Information supplied:
/-! ### State.modCluster -/
@[simp] theorem State.modCluster_time (s : State) (c : Nat) (f : Cluster → Cluster) : (s.modCluster c f).time = s.time := rfl
@[simp] theorem State.modCluster_mem (s : State) (c : Nat) (f : Cluster → Cluster) : (s.modCluster c f).mem = s.mem := rfl
@[simp] theorem State.modCluster_full (s : State) (c : Nat) (f : Cluster → Cluster) : (s.modCluster c f).full = s.full := rfl
@[simp] theorem State.modCluster_watched (s : State) (c : Nat) (f : Cluster → Cluster) : (s.modCluster c f).watched = s.watched := rfl
@[simp] theorem State.modCluster_poison (s : State) (c : Nat) (f : Cluster → Cluster) : (s.modCluster c f).poison = s.poison := rfl
@[simp] theorem State.modCluster_reqs (s : State) (c : Nat) (f : Cluster → Cluster) : (s.modCluster c f).reqs = s.reqs := rfl
@[simp] theorem State.modCluster_copies (s : State) (c : Nat) (f : Cluster → Cluster) : (s.modCluster c f).copies = s.copies := rfl
@[simp] theorem State.modCluster_leases (s : State) (c : Nat) (f : Cluster → Cluster) : (s.modCluster c f).leases = s.leases := rfl
@[simp] theorem State.modCluster_groups (s : State) (c : Nat) (f : Cluster → Cluster) : (s.modCluster c f).groups = s.groups := rfl
@[simp] theorem State.modCluster_teams (s : State) (c : Nat) (f : Cluster → Cluster) : (s.modCluster c f).teams = s.teams := rfl
@[simp] theorem State.modCluster_launches (s : State) (c : Nat) (f : Cluster → Cluster) : (s.modCluster c f).launches = s.launches := rfl
@[simp] theorem State.modCluster_cmds (s : State) (c : Nat) (f : Cluster → Cluster) : (s.modCluster c f).cmds = s.cmds := rfl
@[simp] theorem State.modCluster_looms (s : State) (c : Nat) (f : Cluster → Cluster) : (s.modCluster c f).looms = s.looms := rfl
@[simp] theorem State.modCluster_cores (s : State) (c : Nat) (f : Cluster → Cluster) : (s.modCluster c f).cores = s.cores := rfl
@[simp] theorem State.modCluster_clusters (s : State) (c : Nat) (f : Cluster → Cluster) : (s.modCluster c f).clusters = Tab.put s.clusters c (f (s.cluster c)) := rfl
@[simp] theorem State.modCluster_dies (s : State) (c : Nat) (f : Cluster → Cluster) : (s.modCluster c f).dies = s.dies := rfl
@[simp] theorem State.modCluster_queues (s : State) (c : Nat) (f : Cluster → Cluster) : (s.modCluster c f).queues = s.queues := rfl
@[simp] theorem State.modCluster_lastQueue (s : State) (c : Nat) (f : Cluster → Cluster) : (s.modCluster c f).lastQueue = s.lastQueue := rfl
@[simp] theorem State.modCluster_nextLaunch (s : State) (c : Nat) (f : Cluster → Cluster) : (s.modCluster c f).nextLaunch = s.nextLaunch := rfl
@[simp] theorem State.modCluster_assay (s : State) (c : Nat) (f : Cluster → Cluster) : (s.modCluster c f).assay = s.assay := rfl
@[simp] theorem State.modCluster_assayclr (s : State) (c : Nat) (f : Cluster → Cluster) : (s.modCluster c f).assayclr = s.assayclr := rfl
@[simp] theorem State.modCluster_killLaunch (s : State) (c : Nat) (f : Cluster → Cluster) : (s.modCluster c f).killLaunch = s.killLaunch := rfl
@[simp] theorem State.modCluster_killBusy (s : State) (c : Nat) (f : Cluster → Cluster) : (s.modCluster c f).killBusy = s.killBusy := rfl
@[simp] theorem State.modCluster_killDone (s : State) (c : Nat) (f : Cluster → Cluster) : (s.modCluster c f).killDone = s.killDone := rfl
@[simp] theorem State.modCluster_killBad (s : State) (c : Nat) (f : Cluster → Cluster) : (s.modCluster c f).killBad = s.killBad := rfl
@[simp] theorem State.modCluster_mode (s : State) (c : Nat) (f : Cluster → Cluster) : (s.modCluster c f).mode = s.mode := rfl
@[simp] theorem State.modCluster_weftSelf (s : State) (c : Nat) (f : Cluster → Cluster) : (s.modCluster c f).weftSelf = s.weftSelf := rfl
@[simp] theorem State.modCluster_weftSize (s : State) (c : Nat) (f : Cluster → Cluster) : (s.modCluster c f).weftSize = s.weftSize := rfl
@[simp] theorem State.modCluster_silent (s : State) (c : Nat) (f : Cluster → Cluster) : (s.modCluster c f).silent = s.silent := rfl
@[simp] theorem State.modCluster_carters (s : State) (c : Nat) (f : Cluster → Cluster) : (s.modCluster c f).carters = s.carters := rfl
@[simp] theorem State.modCluster_lineTags (s : State) (c : Nat) (f : Cluster → Cluster) : (s.modCluster c f).lineTags = s.lineTags := rfl
@[simp] theorem State.modCluster_engine (s : State) (c : Nat) (f : Cluster → Cluster) : (s.modCluster c f).engine = s.engine := rfl
@[simp] theorem State.modCluster_boot (s : State) (c : Nat) (f : Cluster → Cluster) : (s.modCluster c f).boot = s.boot := rfl
@[simp] theorem State.modCluster_host (s : State) (c : Nat) (f : Cluster → Cluster) : (s.modCluster c f).host = s.host := rfl
@[simp] theorem State.modCluster_agenda (s : State) (c : Nat) (f : Cluster → Cluster) : (s.modCluster c f).agenda = s.agenda := rfl
@[simp] theorem State.modCluster_turn (s : State) (c : Nat) (f : Cluster → Cluster) : (s.modCluster c f).turn = s.turn := rfl
@[simp] theorem State.modCluster_free (s : State) (c : Nat) (f : Cluster → Cluster) : (s.modCluster c f).free = s.free := rfl
@[simp] theorem State.modCluster_uid (s : State) (c : Nat) (f : Cluster → Cluster) : (s.modCluster c f).uid = s.uid := rfl

/-! ### State.modDie -/
@[simp] theorem State.modDie_time (s : State) (d : Nat) (f : Die → Die) : (s.modDie d f).time = s.time := rfl
@[simp] theorem State.modDie_mem (s : State) (d : Nat) (f : Die → Die) : (s.modDie d f).mem = s.mem := rfl
@[simp] theorem State.modDie_full (s : State) (d : Nat) (f : Die → Die) : (s.modDie d f).full = s.full := rfl
@[simp] theorem State.modDie_watched (s : State) (d : Nat) (f : Die → Die) : (s.modDie d f).watched = s.watched := rfl
@[simp] theorem State.modDie_poison (s : State) (d : Nat) (f : Die → Die) : (s.modDie d f).poison = s.poison := rfl
@[simp] theorem State.modDie_reqs (s : State) (d : Nat) (f : Die → Die) : (s.modDie d f).reqs = s.reqs := rfl
@[simp] theorem State.modDie_copies (s : State) (d : Nat) (f : Die → Die) : (s.modDie d f).copies = s.copies := rfl
@[simp] theorem State.modDie_leases (s : State) (d : Nat) (f : Die → Die) : (s.modDie d f).leases = s.leases := rfl
@[simp] theorem State.modDie_groups (s : State) (d : Nat) (f : Die → Die) : (s.modDie d f).groups = s.groups := rfl
@[simp] theorem State.modDie_teams (s : State) (d : Nat) (f : Die → Die) : (s.modDie d f).teams = s.teams := rfl
@[simp] theorem State.modDie_launches (s : State) (d : Nat) (f : Die → Die) : (s.modDie d f).launches = s.launches := rfl
@[simp] theorem State.modDie_cmds (s : State) (d : Nat) (f : Die → Die) : (s.modDie d f).cmds = s.cmds := rfl
@[simp] theorem State.modDie_looms (s : State) (d : Nat) (f : Die → Die) : (s.modDie d f).looms = s.looms := rfl
@[simp] theorem State.modDie_cores (s : State) (d : Nat) (f : Die → Die) : (s.modDie d f).cores = s.cores := rfl
@[simp] theorem State.modDie_clusters (s : State) (d : Nat) (f : Die → Die) : (s.modDie d f).clusters = s.clusters := rfl
@[simp] theorem State.modDie_dies (s : State) (d : Nat) (f : Die → Die) : (s.modDie d f).dies = Tab.put s.dies d (f (s.die d)) := rfl
@[simp] theorem State.modDie_queues (s : State) (d : Nat) (f : Die → Die) : (s.modDie d f).queues = s.queues := rfl
@[simp] theorem State.modDie_lastQueue (s : State) (d : Nat) (f : Die → Die) : (s.modDie d f).lastQueue = s.lastQueue := rfl
@[simp] theorem State.modDie_nextLaunch (s : State) (d : Nat) (f : Die → Die) : (s.modDie d f).nextLaunch = s.nextLaunch := rfl
@[simp] theorem State.modDie_assay (s : State) (d : Nat) (f : Die → Die) : (s.modDie d f).assay = s.assay := rfl
@[simp] theorem State.modDie_assayclr (s : State) (d : Nat) (f : Die → Die) : (s.modDie d f).assayclr = s.assayclr := rfl
@[simp] theorem State.modDie_killLaunch (s : State) (d : Nat) (f : Die → Die) : (s.modDie d f).killLaunch = s.killLaunch := rfl
@[simp] theorem State.modDie_killBusy (s : State) (d : Nat) (f : Die → Die) : (s.modDie d f).killBusy = s.killBusy := rfl
@[simp] theorem State.modDie_killDone (s : State) (d : Nat) (f : Die → Die) : (s.modDie d f).killDone = s.killDone := rfl
@[simp] theorem State.modDie_killBad (s : State) (d : Nat) (f : Die → Die) : (s.modDie d f).killBad = s.killBad := rfl
@[simp] theorem State.modDie_mode (s : State) (d : Nat) (f : Die → Die) : (s.modDie d f).mode = s.mode := rfl
@[simp] theorem State.modDie_weftSelf (s : State) (d : Nat) (f : Die → Die) : (s.modDie d f).weftSelf = s.weftSelf := rfl
@[simp] theorem State.modDie_weftSize (s : State) (d : Nat) (f : Die → Die) : (s.modDie d f).weftSize = s.weftSize := rfl
@[simp] theorem State.modDie_silent (s : State) (d : Nat) (f : Die → Die) : (s.modDie d f).silent = s.silent := rfl
@[simp] theorem State.modDie_carters (s : State) (d : Nat) (f : Die → Die) : (s.modDie d f).carters = s.carters := rfl
@[simp] theorem State.modDie_lineTags (s : State) (d : Nat) (f : Die → Die) : (s.modDie d f).lineTags = s.lineTags := rfl
@[simp] theorem State.modDie_engine (s : State) (d : Nat) (f : Die → Die) : (s.modDie d f).engine = s.engine := rfl
@[simp] theorem State.modDie_boot (s : State) (d : Nat) (f : Die → Die) : (s.modDie d f).boot = s.boot := rfl
@[simp] theorem State.modDie_host (s : State) (d : Nat) (f : Die → Die) : (s.modDie d f).host = s.host := rfl
@[simp] theorem State.modDie_agenda (s : State) (d : Nat) (f : Die → Die) : (s.modDie d f).agenda = s.agenda := rfl
@[simp] theorem State.modDie_turn (s : State) (d : Nat) (f : Die → Die) : (s.modDie d f).turn = s.turn := rfl
@[simp] theorem State.modDie_free (s : State) (d : Nat) (f : Die → Die) : (s.modDie d f).free = s.free := rfl
@[simp] theorem State.modDie_uid (s : State) (d : Nat) (f : Die → Die) : (s.modDie d f).uid = s.uid := rfl

/-! ### State.modQueue -/
@[simp] theorem State.modQueue_time (s : State) (q : Nat) (f : Queue → Queue) : (s.modQueue q f).time = s.time := rfl
@[simp] theorem State.modQueue_mem (s : State) (q : Nat) (f : Queue → Queue) : (s.modQueue q f).mem = s.mem := rfl
@[simp] theorem State.modQueue_full (s : State) (q : Nat) (f : Queue → Queue) : (s.modQueue q f).full = s.full := rfl
@[simp] theorem State.modQueue_watched (s : State) (q : Nat) (f : Queue → Queue) : (s.modQueue q f).watched = s.watched := rfl
@[simp] theorem State.modQueue_poison (s : State) (q : Nat) (f : Queue → Queue) : (s.modQueue q f).poison = s.poison := rfl
@[simp] theorem State.modQueue_reqs (s : State) (q : Nat) (f : Queue → Queue) : (s.modQueue q f).reqs = s.reqs := rfl
@[simp] theorem State.modQueue_copies (s : State) (q : Nat) (f : Queue → Queue) : (s.modQueue q f).copies = s.copies := rfl
@[simp] theorem State.modQueue_leases (s : State) (q : Nat) (f : Queue → Queue) : (s.modQueue q f).leases = s.leases := rfl
@[simp] theorem State.modQueue_groups (s : State) (q : Nat) (f : Queue → Queue) : (s.modQueue q f).groups = s.groups := rfl
@[simp] theorem State.modQueue_teams (s : State) (q : Nat) (f : Queue → Queue) : (s.modQueue q f).teams = s.teams := rfl
@[simp] theorem State.modQueue_launches (s : State) (q : Nat) (f : Queue → Queue) : (s.modQueue q f).launches = s.launches := rfl
@[simp] theorem State.modQueue_cmds (s : State) (q : Nat) (f : Queue → Queue) : (s.modQueue q f).cmds = s.cmds := rfl
@[simp] theorem State.modQueue_looms (s : State) (q : Nat) (f : Queue → Queue) : (s.modQueue q f).looms = s.looms := rfl
@[simp] theorem State.modQueue_cores (s : State) (q : Nat) (f : Queue → Queue) : (s.modQueue q f).cores = s.cores := rfl
@[simp] theorem State.modQueue_clusters (s : State) (q : Nat) (f : Queue → Queue) : (s.modQueue q f).clusters = s.clusters := rfl
@[simp] theorem State.modQueue_dies (s : State) (q : Nat) (f : Queue → Queue) : (s.modQueue q f).dies = s.dies := rfl
@[simp] theorem State.modQueue_queues (s : State) (q : Nat) (f : Queue → Queue) : (s.modQueue q f).queues = Tab.put s.queues q (f (s.queue q)) := rfl
@[simp] theorem State.modQueue_lastQueue (s : State) (q : Nat) (f : Queue → Queue) : (s.modQueue q f).lastQueue = s.lastQueue := rfl
@[simp] theorem State.modQueue_nextLaunch (s : State) (q : Nat) (f : Queue → Queue) : (s.modQueue q f).nextLaunch = s.nextLaunch := rfl
@[simp] theorem State.modQueue_assay (s : State) (q : Nat) (f : Queue → Queue) : (s.modQueue q f).assay = s.assay := rfl
@[simp] theorem State.modQueue_assayclr (s : State) (q : Nat) (f : Queue → Queue) : (s.modQueue q f).assayclr = s.assayclr := rfl
@[simp] theorem State.modQueue_killLaunch (s : State) (q : Nat) (f : Queue → Queue) : (s.modQueue q f).killLaunch = s.killLaunch := rfl
@[simp] theorem State.modQueue_killBusy (s : State) (q : Nat) (f : Queue → Queue) : (s.modQueue q f).killBusy = s.killBusy := rfl
@[simp] theorem State.modQueue_killDone (s : State) (q : Nat) (f : Queue → Queue) : (s.modQueue q f).killDone = s.killDone := rfl
@[simp] theorem State.modQueue_killBad (s : State) (q : Nat) (f : Queue → Queue) : (s.modQueue q f).killBad = s.killBad := rfl
@[simp] theorem State.modQueue_mode (s : State) (q : Nat) (f : Queue → Queue) : (s.modQueue q f).mode = s.mode := rfl
@[simp] theorem State.modQueue_weftSelf (s : State) (q : Nat) (f : Queue → Queue) : (s.modQueue q f).weftSelf = s.weftSelf := rfl
@[simp] theorem State.modQueue_weftSize (s : State) (q : Nat) (f : Queue → Queue) : (s.modQueue q f).weftSize = s.weftSize := rfl
@[simp] theorem State.modQueue_silent (s : State) (q : Nat) (f : Queue → Queue) : (s.modQueue q f).silent = s.silent := rfl
@[simp] theorem State.modQueue_carters (s : State) (q : Nat) (f : Queue → Queue) : (s.modQueue q f).carters = s.carters := rfl
@[simp] theorem State.modQueue_lineTags (s : State) (q : Nat) (f : Queue → Queue) : (s.modQueue q f).lineTags = s.lineTags := rfl
@[simp] theorem State.modQueue_engine (s : State) (q : Nat) (f : Queue → Queue) : (s.modQueue q f).engine = s.engine := rfl
@[simp] theorem State.modQueue_boot (s : State) (q : Nat) (f : Queue → Queue) : (s.modQueue q f).boot = s.boot := rfl
@[simp] theorem State.modQueue_host (s : State) (q : Nat) (f : Queue → Queue) : (s.modQueue q f).host = s.host := rfl
@[simp] theorem State.modQueue_agenda (s : State) (q : Nat) (f : Queue → Queue) : (s.modQueue q f).agenda = s.agenda := rfl
@[simp] theorem State.modQueue_turn (s : State) (q : Nat) (f : Queue → Queue) : (s.modQueue q f).turn = s.turn := rfl
@[simp] theorem State.modQueue_free (s : State) (q : Nat) (f : Queue → Queue) : (s.modQueue q f).free = s.free := rfl
@[simp] theorem State.modQueue_uid (s : State) (q : Nat) (f : Queue → Queue) : (s.modQueue q f).uid = s.uid := rfl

Work task: Your answer should be the line with "q f).free = s.free := rfl" and all lines after it in the listing above, repeated exactly. No other lines belong.

Solved problem:
@[simp] theorem State.modQueue_free (s : State) (q : Nat) (f : Queue → Queue) : (s.modQueue q f).free = s.free := rfl
@[simp] theorem State.modQueue_uid (s : State) (q : Nat) (f : Queue → Queue) : (s.modQueue q f).uid = s.uid := rfl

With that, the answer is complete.